## TASK TO CARRY OUT
Gather every line from the entries below that includes "whenIdle".

Top of MATERIAL FOR THE TASK

-- ==== Sys2Proof/Machine/HostPort.lean ====
section
/-! DEFINITION. The host port: the register map (spec/10_state.md R50 to R61), the accesses (spec/20_memory.md
R82, R83, spec/40_dispatch.md R162), and the host agent's next move (spec/30_encoding.md R135). -/

namespace Sys2Proof.Machine

open Sys2Proof

/-- The BUF index an offset reaches, for an offset in 0x1000 .. 0x1000 + BUF_BYTES - 1 (R50, R55). -/
def bufIndex (cfg : Config) (off : Offset) : Option Nat :=
  if 0x1000 ≤ off.toNat ∧ off.toNat < 0x1000 + cfg.bufBytes then some (off.toNat - 0x1000) else none

/-- A register's current fields, reserved bits 0; an offset without a register reads 0 (R50, R82). -/
def readReg (off : Offset) (s : State) : Word :=
  if off = 0x000 then s.cmd
  else if off = 0x004 then s.addr.zeroExtend 32
  else if off = 0x008 then s.len.zeroExtend 32
  else if off = 0x00C then statusWord s
  else if off = 0x010 then s.count.zeroExtend 32
  else if off = 0x014 then profile0 s.profile
  else if off = 0x018 then s.profile.sectors
  else if off = 0x01C then s.usableSectors
  else if off = 0x020 then s.jedecId.zeroExtend 32
  else if off = 0x024 then s.legacyId
  else if off = 0x028 then s.restartLimit.zeroExtend 32
  else if off = 0x02C then s.restarts
  else if off = 0x030 then s.lastStatus.zeroExtend 32
  else 0

/-- A write that BUSY refuses: nothing changes but BUSYACC (R162). -/
def whenIdle (f : State → State) (s : State) : State := if s.busy then setBusyAcc s else f s

/-- A host write to a register (R51 to R58). RO and unmapped offsets ignore it, also while BUSY, and do not
set BUSYACC (R162). -/
def writeReg (off : Offset) (v : Word) (s : State) : State :=
  if off = 0x000 then whenIdle (accept v) s
  else if off = 0x004 then whenIdle (fun s => { s with addr := v.extractLsb' 0 24 }) s
  else if off = 0x008 then whenIdle (fun s => { s with len := v.extractLsb' 0 16 }) s
  else if off = 0x00C then clearW1c v s
  else if off = 0x028 then whenIdle (fun s => { s with restartLimit := v.extractLsb' 0 16 }) s
  else s

/-- The BUF word at index j, lowest byte first; the first byte nothing has written is the fault
UninitBufRead (R55, R84). -/
def bufWord (m : Memory) (j : Nat) : Except Fault Word :=
  match m.read j with
  | none => .error (.uninitBufRead j)
  | some b0 =>
    match m.read (j + 1) with
    | none => .error (.uninitBufRead (j + 1))
    | some b1 =>
      match m.read (j + 2) with
      | none => .error (.uninitBufRead (j + 2))
      | some b2 =>
        match m.read (j + 3) with
        | none => .error (.uninitBufRead (j + 3))
        | some b3 => .ok (wordOfBytes b0 b1 b2 b3)

/-- MemRead(off, 4) at an admitted offset: what it answers and the state after it (R82, R162). -/
def hostRead (off : Offset) (s : State) : Except Fault (Word × State) :=
  match bufIndex s.cfg off with
  | some j =>
    if s.busy then .ok (0, setBusyAcc s)
    else
      match bufWord s.buf j with
      | .ok v => .ok (v, s)
      | .error f => .error f
  | none => .ok (readReg off s, s)

/-- MemWrite(off, 4, v) at an admitted offset (R82, R162). -/
def hostWrite (off : Offset) (v : Word) (s : State) : State :=
  match bufIndex s.cfg off with
  | some j => whenIdle (fun s => { s with buf := s.buf.writeList j (wordBytes v) }) s
  | none => writeReg off v s

/-- Only aligned 32-bit accesses are admitted (R83). -/
def admitted (off : Offset) (size : AccessSize) : Bool :=
  decide (size = .word) && decide (off.toNat % 4 = 0)

/-- The host sees an answer (R82, R83). -/
def respond (r : Response) (s : State) : State := { s with responses := s.responses ++ [r] }

/-- Put a fault in the fault set, where it stays (R410). -/
def recordFault (f : Fault) (s : State) : State :=
  if f ∈ s.faults then s else { s with faults := s.faults ++ [f] }

/-- An access R83 does not admit: a bus error response, the fault HostBusError recorded, and no change of
FSEQ's state (R83, R410). -/
def busError (off : Offset) (s : State) : State :=
  respond (.busError off) (recordFault (.hostBusError off) s)

/-- One host access, a single step of the host agent (R82). -/
def hostAccess (a : HostAccess) (s : State) : Res :=
  match a with
  | .read off size =>
    if admitted off size then
      match hostRead off s with
      | .ok (v, s1) => .next (respond (.data off v) s1)
      | .error f => .fault f
    else .next (busError off s)
  | .write off size v =>
    if admitted off size then .next (respond (.written off) (hostWrite off v s))
    else .next (busError off s)

/-- One round of POLL (R135): R32 off; with (v & mask) = value the host goes on, else it polls again. -/
def pollRound (off : Offset) (mask value : Word) (rest : List HostStmt) (s : State) : Res :=
  if admitted off .word then
    match hostRead off s with
    | .ok (v, s1) =>
      if v &&& mask = value then .next (respond (.data off v) { s1 with host := rest })
      else .next (respond (.data off v) s1)
    | .error f => .fault f
  else .next (busError off s)

/-- The window offset of an absolute host address, none outside the 64 KiB at FSEQ_BASE (R417). -/
def windowOffset (cfg : Config) (address : Nat) : Option Offset :=
  if cfg.fseqBase ≤ address ∧ address < cfg.fseqBase + 0x10000 then
    some (BitVec.ofNat 16 (address - cfg.fseqBase))
  else none

/-- The host agent's move: the next access of its program. With none left it does nothing. An access
outside the window does not reach FSEQ. -/
def hostStep (s : State) : Res :=
  match s.host with
  | [] => .next s
  | .access a :: rest => hostAccess a { s with host := rest }
  | .poll off mask value :: rest => pollRound off mask value rest s
  | .readAt address size :: rest =>
    match windowOffset s.cfg address with
    | some off => hostAccess (.read off size) { s with host := rest }
    | none => .next { s with host := rest }
  | .writeAt address size v :: rest =>
    match windowOffset s.cfg address with
    | some off => hostAccess (.write off size v) { s with host := rest }
    | none => .next { s with host := rest }

end Sys2Proof.Machine
end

Bottom of MATERIAL FOR THE TASK

## RESULT FOR THIS EXERCISE
def whenIdle (f : State → State) (s : State) : State := if s.busy then setBusyAcc s else f s
  if off = 0x000 then whenIdle (accept v) s
  else if off = 0x004 then whenIdle (fun s => { s with addr := v.extractLsb' 0 24 }) s
  else if off = 0x008 then whenIdle (fun s => { s with len := v.extractLsb' 0 16 }) s
  else if off = 0x028 then whenIdle (fun s => { s with restartLimit := v.extractLsb' 0 16 }) s
  | some j => whenIdle (fun s => { s with buf := s.buf.writeList j (wordBytes v) }) s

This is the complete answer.